Satellite transmitters track two more juvenile griffon vultures

2 July 2019

As part of ongoing LIFE Vultures project in June two juvenile Griffon Vultures from the Eastern Rhodopes were equipped with satellite transmitters providing critical data on the distribution, migration and possible threats to the birds, enhancing conservation of the species in the region.

Thus totally 29 Griffon Vultures and 26 Black Vultures successfully tagged with transmitters, colour rings and numbered wing tags, enabling easier and quicker identification, and collected blood and biological samples.

“Young Griffon Vultures spend the first years of their lives in wandering, sometimes embarking on long journeys and covering vast distances.
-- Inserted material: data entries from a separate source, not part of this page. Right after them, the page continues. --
/-- One core: its engines, its slots, its queue contexts. Its object-dictionary registers are objects 0x3010 + n,
0x3040 + n, 0x3060 + n and 0x3400 + n. -/
structure Core where
  /-- ACC0 and ACC1 (R66): element (r, c) at key r × 64 + c. -/
  acc0      : WordTab := .empty
  acc1      : WordTab := .empty
  /-- The MQ context whose pass result a set holds undrained (R171). -/
  undrained0 : Option Nat := none
  undrained1 : Option Nat := none
  /-- The MQ context the array serves (R171). -/
  mqCtx     : Option Nat := none
  /-- The operands of the two panel-store halves (R69). -/
  panel0    : Option PanelTag := none
  panel1    : Option PanelTag := none
  /-- What the halves hold: the code of element (r, k) at r × 1,024 + k, the scale of row r and K block q at
  2^20 + r × 32 + q. -/
  pdata0    : NatTab := .empty
  pdata1    : NatTab := .empty
  /-- V0–V63: element of register v in lane l at key v × 512 + l (R90). -/
  vreg      : WordTab := .empty
  /-- S0–S63 (R90). -/
  sreg      : WordTab := .empty
  /-- F0–F7 (R90). -/
  flags     : FlagTab := .empty
  /-- The vector command in progress (R179). -/
  vec       : VecRun := {}
  /-- Generator words: a of lane l at 2l, b at 2l + 1 (R99). -/
  gen       : Word64Tab := .empty
  /-- Slots 0–255 of the core, and at 256–511 those of the core whose work it carries (R172, R208). -/
  slots     : Tab slotReset := .empty
  /-- The shadow copy of its own slots held since LOAD (R199). -/
  shadow    : Tab slotReset := .empty
  /-- Queue contexts 0–7 (R170). -/
  ctxs      : Tab qctxReset := .empty
  /-- The queues placed in its scratchpad at LOAD: context, base offset and commands (R166, R174). -/
  queues    : List (Nat × Nat × Nat) := []
  /-- Commands issued and not complete. -/
  outst     : List Outst := []
  /-- The holding buffer, oldest word first (R127). -/
  held      : List HeldWord := []
  /-- Working range (R166) and logical number (R168). -/
  wrLo      : Nat := 0
  wrHi      : Nat := 0
  logical   : Nat := 0
  /-- The failed core whose work contexts 4–7 carry (R208). -/
  carries   : Option Nat := none
  /-- Effects of the failed core recorded and not yet passed in the re-run, as context × 2^18 + index (R209). -/
  rerunLeft : List Nat := []
  /-- The clock runs (R197, R385), the PLL is locked, and the issue ramp A (R390). -/
  clock     : Bool := false
  gated     : Bool := false
  pll       : Bool := false
  pllStarting : Bool := false
  ramp      : Nat := 0
  /-- The duty D that has taken effect on the core (R389, R390). -/
  duty      : Nat := 16
  /-- The keep pool's tiles (R231). -/
  kept      : List KeptTile := []
  /-- The next word SRAM scrub reads (R138). -/
  scrub     : Nat := 0
  deriving DecidableEq, Repr

def coreReset (_ : Nat) : Core := {}

/-- The redirect of a failed core's working range to its takeover core's re-run reserve (R208). -/
structure Redirect where
  failed   : Nat
  takeover : Nat
  lo       : Nat
  hi       : Nat
  rrOff    : Nat
  deriving DecidableEq, Repr

/-! ### Sync objects, partitions, collectives -/

/-- A sync object (R193, R195): the partition it is allocated to, its table entry, its count, barrier generation and
arrivals, and for a fabric barrier the children that have arrived (R303). -/
structure Sync where
  part     : Option Nat := none
  kind     : BitVec 2 := 0
  scope    : BitVec 2 := 1
  grp      : Nat := 0
  init     : Word := 0
  need     : Nat := 0
  count    : Word := 0
  gen      : Nat := 0
  arrivals : Nat := 0
  sentUp   : Bool := false
  children : List Nat := []
  nextGen  : List Nat := []
  deriving DecidableEq, Repr

def syncReset (_ : Nat) : Sync := {}

/-- A group entry of the installed phase map (R226). -/
structure Group where
  group : Nat
  alg   : Nat
  accf  : Bool
  nmem  : Nat
  mlist : Nat
  conn  : Nat
  sbase : Nat
  deriving DecidableEq, Repr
Thanks to the technology we were also able to witness a record  flight  – the first Balkan Griffon vulture flew  over 5,700 km from the Eastern Rhodopes to Southern Sudan.
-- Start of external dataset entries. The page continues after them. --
-- ==== Sys2Proof/Machine/Bulk.lean ====
section
/-! DEFINITION. Bulk memory at rest: the slab map (R139–R141), regions and their zeroing (R142, R143, R156, R325), the
zeroing fronts (R155), re-reads (R153) and patrol scrub (R159). -/

namespace Sys2Proof.Machine

/-! ### Zeroing (R155, R156) -/

/-- Do the bulk channels run: out of self-refresh, in IDLE or above (R379, R381)? -/
def State.bulkActive (s : State) : Bool := !s.selfRefresh && decide (2 ≤ s.obj 0x2000 1)

/-- Bulk bytes read as zero from now on; no error stays. -/
def State.clearBulk (s : State) (lo hi : Nat) : State :=
  { s with
    mem := s.mem.clear (bulkBase + lo) (bulkBase + hi)
    bulkBad := s.bulkBad.clear ((bulkBase + lo) / 64) ((bulkBase + hi) / 64) }

/-- Zeroing of all bulk memory restarts from chunk 0 (R156). The content goes at once: an access above a front waits for
it, so nothing reads what the front has not yet passed (R155). -/
def State.restartZeroing (s : State) : State :=
  let s := { s.clearBulk 0 bulkSize with rings := .empty }
  (s.each (List.range 16) fun s m => s.setObj 0x3460 (m + 1) 0).setObj 0x3460 0x11 0

/-- ZEROING: a channel's front passes its next chunk of 2 MiB. -/
def State.zeroChunk (s : State) (m : Nat) : State :=
  let f := s.obj 0x3460 (m + 1)
  if s.bulkActive ∧ f < 4096 then
    let s := (s.setObj 0x3460 (m + 1) (f + 1)).count (0x3470 + m) 2 64 0x200000
    if (List.range 16).all fun k => s.obj 0x3460 (k + 1) == 4096 then s.setObj 0x3460 0x11 1 else s
  else s

/-- ZEROING. -/
def execZeroing (ch : ChanId) (s : State) : Host.Outcome State Fault Refusal := .next (s.zeroChunk ch)

/-- Zeroing of a span for a region starts with a front of its own; its ring is empty (R152, R156). -/
def State.zeroSpan (s : State) (r lo n : Nat) : State :=
  if n = 0 then s
  else
    let s := s.clearBulk lo (lo + n)
    let jobs := (s.zeroJobs.filter fun j => !(j.region == r && decide (lo ≤ j.pos) && decide (j.stop ≤ lo + n))) ++ [⟨r, lo, lo + n⟩]
    State.setObj { s with zeroJobs := jobs, rings := s.rings.set r {} } (0x3420 + r) 6 1

/-- REGION_ZEROING: the region's fronts pass their next 2 MiB; with none left the region is ready, or disabled. -/
def State.zeroRegionStep (s : State) (r : Nat) : State :=
  if !s.bulkActive || !(s.zeroJobs.any fun j => j.region == r) then s
  else
    let s := (s.zeroJobs.filter fun j => j.region == r).foldl (fun s j => s.countBulk 2 (bulkBase + j.pos) 0x200000) s
    let jobs := (s.zeroJobs.map fun j => if j.region = r then { j with pos := j.pos + 0x200000 } else j).filter fun j => decide (j.pos < j.stop)
    let s := { s with zeroJobs := jobs }
    if jobs.any fun j => j.region == r then s
    else s.setObj (0x3420 + r) 6 (if s.obj (0x3420 + r) 2 = 0 then 0 else 2)

/-- REGION_ZEROING. -/
def execRegionZeroing (r : RegionId) (s : State) : Host.Outcome State Fault Refusal := .next (s.zeroRegionStep r)

/-! ### SLAB_MAP_WRITE (R141) -/

/-- A write of W: in IDLE with no partition defined. -/
def slabMapAct (v : Nat) : Act := fun s =>
  if s.obj 0x2000 1 ≠ 2 ∨ (List.range 4).any (fun p => s.pstate p != 0) then (s, stWrongState)
  else if v % 4 ≠ 0 ∨ v < 4 ∨ 128 < v then (s, stRange)
  else (((s.setObj 0x3410 1 v).setObj 0x3410 2 ((128 - v) / 4)).restartZeroing, stOk)

/-- SLAB_MAP_WRITE. -/
def execSlabMapWrite (m : Master) (v : Byte) (s : State) : Host.Outcome State Fault Refusal :=
  .next (s.act m 0x3410 1 (slabMapAct v.toNat))

/-! ### REGION_WRITE (R142, R143, R156, R325) -/

/-- Slabs of the region's kind (R139, R143); a disabled region covers none. -/
def Region.slabsOk (w : Nat) (g : Region) : Bool :=
  if g.size = 0 then true
  else
    let lo := g.base / 512
    let hi := (g.base + g.size - 1) / 512
    let a := (128 - w) / 4
    if g.affine then decide (w + g.aq * a ≤ lo) && decide (hi < w + (g.aq + 1) * a) else decide (hi < w)

/-- The cases of R143 that the record alone decides, and the reserved values. -/
def Region.recordOk (g : Region) : Bool :=
  decide (g.attr < 1024) && decide (g.cls < 8) && (decide (g.owner < 4) || g.owner == 0xFF)
    && (g.cls != 1 || decide (g.size % 2 = 0)) && (!g.cmp || g.cls == 1) && (!g.serve || g.cls == 1)
    && (!(g.cls == 7 || g.cls == 4) || !g.affine) && (g.affine || g.aq == 0)

/-- Does an enabled region overlap another enabled one? -/
def State.regionClash (s : State) (r : Nat) (g : Region) : Bool :=
  (List.range 64).any fun k =>
    let h := s.region k
    k != r && decide (0 < g.size) && decide (0 < h.size) && decide (g.base < h.base + h.size) && decide (h.base < g.base + g.size)

/-- ATTR with its XTS bit as given. -/
def withXts (attr : Nat) (b : Bool) : Nat := attr - (if bitAt attr 8 then 256 else 0) + (if b then 256 else 0)

/-- The record that a write asks for. A region newly given to a sealed partition takes XTS = 1 (R325); one given away
from it loses the bit (log 34). -/
def State.regionAsk (s : State) (g : Region) (f : RegionField) (v : Nat) : Region :=
  match f with
  | .base => { g with base := v }
  | .size => { g with size := v }
  | .attr => { g with attr := v }
  | .owner => if v = g.owner then g else { g with owner := v, attr := withXts g.attr (decide (v < 4) && s.isSealed v) }

/-- A write closed by a seal (R325): XTS cleared, or BASE or SIZE changed but for disabling. -/
def State.regionClosed (s : State) (g h : Region) (f : RegionField) : Bool :=
  decide (g.owner < 4) && s.isSealed g.owner && match f with
    | .base => h.base != g.base
    | .size => h.size != g.size && h.size != 0
    | .attr => g.xts && !h.xts
    | .owner => false

/-- The span that a change of record zeroes (R156): bulk offset and length. -/
def zeroedBy (g h : Region) : Nat × Nat :=
  if 0 < g.size ∧ h.size = 0 then (g.start, g.bytes)
  else if h.size = 0 then (0, 0)
  else if g.size ≠ h.size ∨ g.base ≠ h.base ∨ g.owner ≠ h.owner then (h.start, h.bytes)
  else (0, 0)

/-- Store a region record; LIVE is 0 when disabled and outside WPAIR (R142). -/
def State.putRegion (s : State) (r : Nat) (g h : Region) : State :=
  let i := 0x3420 + r
  let s := (((s.setObj i 1 h.base).setObj i 2 h.size).setObj i 3 h.attr).setObj i 4 h.owner
  let s := if h.size = 0 ∨ h.cls ≠ 1 then s.setObj i 5 0 else s
  s.zeroSpan r (zeroedBy g h).1 (zeroedBy g h).2

/-- A write of a region record. -/
def regionAct (r : Nat) (f : RegionField) (v : Nat) : Act := fun s =>
  let g := s.region r
  let h := s.regionAsk g f v
  if s.regionClosed g h f then (s, stSealed)
  else if (decide (g.owner < 4) && s.stepping g.owner) || (decide (h.owner < 4) && s.stepping h.owner) then (s, stWrongState)
  else if !h.recordOk || !h.slabsOk (s.obj 0x3410 1) || s.regionClash r h
      || (h.xts && !(decide (h.owner < 4) && s.isSealed h.owner)) then (s, stRange)
  else (s.putRegion r g h, stOk)

/-- Subindex of a region field (R142). -/
def regionSub : RegionField → Nat
  | .base => 1 | .size => 2 | .attr => 3 | .owner => 4

/-- REGION_WRITE. -/
def execRegionWrite (m : Master) (r : RegionId) (f : RegionField) (v : BitVec 16) (s : State) : Host.Outcome State Fault Refusal :=
  .next (s.act m (0x3420 + r) (regionSub f) (regionAct r f v.toNat))

/-! ### Errors (R153, R159, R160) -/

/-- The bulk offset of a channel address: the inverse of R140. -/
def bulkUnmap (w ch c : Nat) : Nat :=
  if c / 2 ^ 26 < w then
    let row := c % 2 ^ 26 / 256
    c / 2 ^ 26 * 2 ^ 30 + (row * 16 + Nat.xor (row % 16) ch) * 256 + c % 256
  else
    let a := (128 - w) / 4
    let x := c - w * 2 ^ 26
    let row := x % 2 ^ 28 / 256
    (w + ch / 4 * a + x / 2 ^ 28) * 2 ^ 30 + (row * 4 + Nat.xor (row % 4) (ch % 4)) * 256 + c % 256

/-- The key in `State.bulkBad` of a channel's 64-byte unit. -/
def State.unitKey (s : State) (ch unit : Nat) : Nat := (bulkBase + bulkUnmap (s.obj 0x3410 1) ch (64 * unit)) / 64

/-- A location uncorrectable after its re-read: counted, reported, logged with requester 0 compute or 1 patrol (R153,
R159, R425). -/
def State.bulkFault (s : State) (ch unit who : Nat) : State :=
  let s := { s with bulkBad := s.bulkBad.set (s.unitKey ch unit) 1 }
  (((s.count (0x3470 + ch) 4 32 1).count (0x3470 + ch) 5 32 1).setObj (0x3470 + ch) 7 (64 * unit)).logEvent (0x20 + ch) 0x0301
    (64 * unit + who * 2 ^ 44)

/-- BULK_REREAD: a good re-read delivers its data; an uncorrectable one stalls the command of partition `p`, and the job's
lead is informed (R153, R243). -/
def State.bulkReread (s : State) (ch unit : Nat) (good : Bool) (p : Nat) : State :=
  if 2 ^ 27 ≤ unit then s
  else if good then
    (State.count { s with bulkBad := s.bulkBad.set (s.unitKey ch unit) 0 } (0x3470 + ch) 4 32 1).countSat (0x3480 + p) 6 32 1
  else ((s.bulkFault ch unit 0).countSat (0x3480 + p) 7 32 1).reportFailure .bulkRead

/-- BULK_REREAD. -/
def execBulkReread (ch : ChanId) (unit : Nat) (good : Bool) (p : PartId) (s : State) : Host.Outcome State Fault Refusal :=
  .next (s.bulkReread ch unit good p)

/-- Scrub debt is cleared when a pass completes with none of it spent (R397): debts 0 and 1, spent marks at 16 and 17. -/
def State.passDone (s : State) (act : Nat) : State :=
  if s.debts.get (16 + act) = 0 then State.setObj { s with debts := s.debts.set act 0 } (0x2101 + act) 6 0
  else { s with debts := s.debts.set (16 + act) 0 }

/-- PATROL_SCRUB: the next 64-byte unit below the channel's zeroing front; a pass ends at the front (R159). A corrected
error counts as subindex 0x03 (log 35). -/
def State.patrolStep (s : State) (ch : Nat) (found : EccFind) : State :=
  let top := s.obj 0x3460 (ch + 1) * 32768
  let u := s.patrol.get ch
  if !s.bulkActive || top == 0 || s.obj 0x2102 3 == 0 then s
  else
    let u := if u < top then u else 0
    let s := s.count (0x3470 + ch) 1 64 64
    let s := match found with
      | .clean => s
      | .corrected => s.count (0x3470 + ch) 3 32 1
      | .uncorrectable => s.bulkFault ch u 1
    if u + 1 < top then { s with patrol := s.patrol.set ch (u + 1) }
    else (State.count { s with patrol := s.patrol.set ch 0 } (0x3470 + ch) 6 32 1).passDone 1

/-- PATROL_SCRUB. -/
def execPatrolScrub (ch : ChanId) (found : EccFind) (s : State) : Host.Outcome State Fault Refusal := .next (s.patrolStep ch found)

end Sys2Proof.Machine
end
The data collected so far reveal that both Griffon Vultures from Bulgaria and black vultures from Greece pass through the Bulgarian-Greek border daily in search for food. Some of the Griffon Vultures have surprised the scientists and LIFE Vulture team undertaking distant and exotic destinations.

Tagging vultures require special skills – including cliff climbing

Thanks to the new technologies, during the last few years we have witnessed interesting trips of the Rhodopes vultures. Juvenile griffon vultures reach Syria, Israel Iraq, Jordan, Saudi Arabia, Egypt, Yemen. Black vultures are generally lead more sedentary life and their voyages are within the Balkan Peninsula. Among the most prominent black vultures voyager is the juvenile Hrisula, who in 2019 flew over 3,200 km in 17 days, crossing through Serbia, northern Macedonia, Albania and reaching Athens.
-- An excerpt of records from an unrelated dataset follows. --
/-- LDS: up to 64 consecutive FP32 values into S0 onward (R97). -/
def stepLds (o : VecOps) : VecStep := fun e s => atSlot (boundSlot s e o) do
  let t ← bound s e o false 0x50
  need (t.f.fmt == 0) (.prog fFormat 0 t.word)
  let n := o.src3.toNat + 1
  let a := t.base + o.imm.toNat * 64
  needParam (decide (n ≤ 64) && decide (o.imm.toNat * 64 + 4 * n ≤ t.extent))
  readSpans s [(a, 4 * n)]
  let c := s.core e.core
  .ok (s.setCore e.core { c with sreg := c.sreg.fill 0 n fun i => BitVec.ofNat 32 (s.fetchNat (a + 4 * i) 4) })

/-- LDC: one column of a FEED_ACT tensor (R97). -/
def stepLdc (o : VecOps) : VecStep := fun e s => atSlot (boundSlot s e o) do
  let t ← bound s e o false 0x51
  needParam (t.layout == 3)
  let k := o.imm.toNat
  readSpans s (if k < t.cols then [(t.codeAddr 0 k, 512 * elemSize t.f.fmt)] else [])
  let c := s.core e.core
  .ok (s.setCore e.core (c.setDst { o with ds := false } (fun _ => true) fun l => loadElem s t l k))

/-- First register of LDT and STT (R180). -/
def halfBase (o : VecOps) : Nat := if o.half then 32 else 0

/-- Spans of one block column of tile row 0 (R97, R180). -/
def columnSpans (t : Tensor) (bc : Nat) : Spans :=
  (List.range 16).flatMap fun br => t.areas.mapIdx fun a n => (t.areaAddr a (t.block br bc), n)

/-- LDT: 32 consecutive columns of a BLOCKED tile (R97). -/
def stepLdt (o : VecOps) : VecStep := fun e s => atSlot (boundSlot s e o) do
  let t ← bound s e o false 0x52
  needParam (t.layout == 0)
  let bc := o.imm.toNat
  readSpans s (if bc < 2 * t.tc then columnSpans t bc else [])
  let c := s.core e.core
  .ok (s.setCore e.core { c with vreg := c.vreg.fill (halfBase o * 512) (32 * 512) fun i => loadElem s t (i % 512) (bc * 32 + i / 512) })

/-- What a store writes for an element (R60–R64, R111): +0 in padding, FP32 bit for bit. -/
def storeCode (t : Tensor) (r : Rnd) (v : Word) (row col : Nat) : Nat :=
  if row ≥ t.rows ∨ col ≥ t.cols then 0
  else if t.f.fmt = 0 then v.toNat
  else ((elemFmt t.f.fmt).write r t.f.sat (val32 v)).code

/-- Draws of a store: `n` per lane under SR to a short format (R63, R97). -/
def storeDraws (e : Env) (s : State) (t : Tensor) (n : Nat) : Chk ((Nat → Nat → Rnd) × State) :=
  if drawsOf t then (vecDraws e s fun _ => n).map fun d => ((fun l i => .sr (draw16 (d.1 l i))), d.2)
  else .ok ((fun _ _ => rndOf t.f.rnd 0), s)

/-- STC: one column of a FEED_ACT tensor. What one column of an MXFP8 block is written as is not stated (log 18). -/
def stepStc (o : VecOps) : VecStep := fun e s => atSlot (boundSlot s e o) do
  let t ← bound s e o true 0x53
  let k := o.imm.toNat
  needParam (t.layout == 3 && t.stored 0 k)
  let d ← storeDraws e s t 1
  let c := s.core e.core
  let code (l : Nat) : Nat :=
    if hasAreas t.f.fmt then (Config.openResult 3 (c.vreg.get (o.dst.toNat * 512 + l)) (BitVec.ofNat 32 l)).toNat
    else storeCode t (d.1 l 0) (c.vreg.get (o.dst.toNat * 512 + l)) l k
  (commitCells d.2 ((List.range 512).flatMap fun l => t.codeCells l k (code l))).map fun s => s.noteWrite e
Unfortunately the transmitters often demonstrate what is already a well-known fact – about 70% of the young birds don’t reach maturity. Since the beginning of the year, three black vultures in the Greek part of the Rhodopes have been the victims of poisoning. The incidents occurred near the borders of Dadia National Park in Greece, where the only colony of a black vulture on the Balkans is located. In mid-April, a Griffon Vulture with a tracking device was also found dead.

One of the main objectives of the LIFE Project “Conservation of black and griffon vultures in Rhodope Mountains”  (LIFE Vultures) is  the recovery and further expansion of both black and griffon vulture populations in this part of the Balkan region. Project activities are run by Rewilding Europe in partnership with Rewilding Rhodopes Foundation, Bulgarian Society for the Protection of Birds/BirdLife Bulgaria (BSPB), WWF GreeceVulture Conservation Foundation and Hellenic Ornithological Society/BirdLife Greece.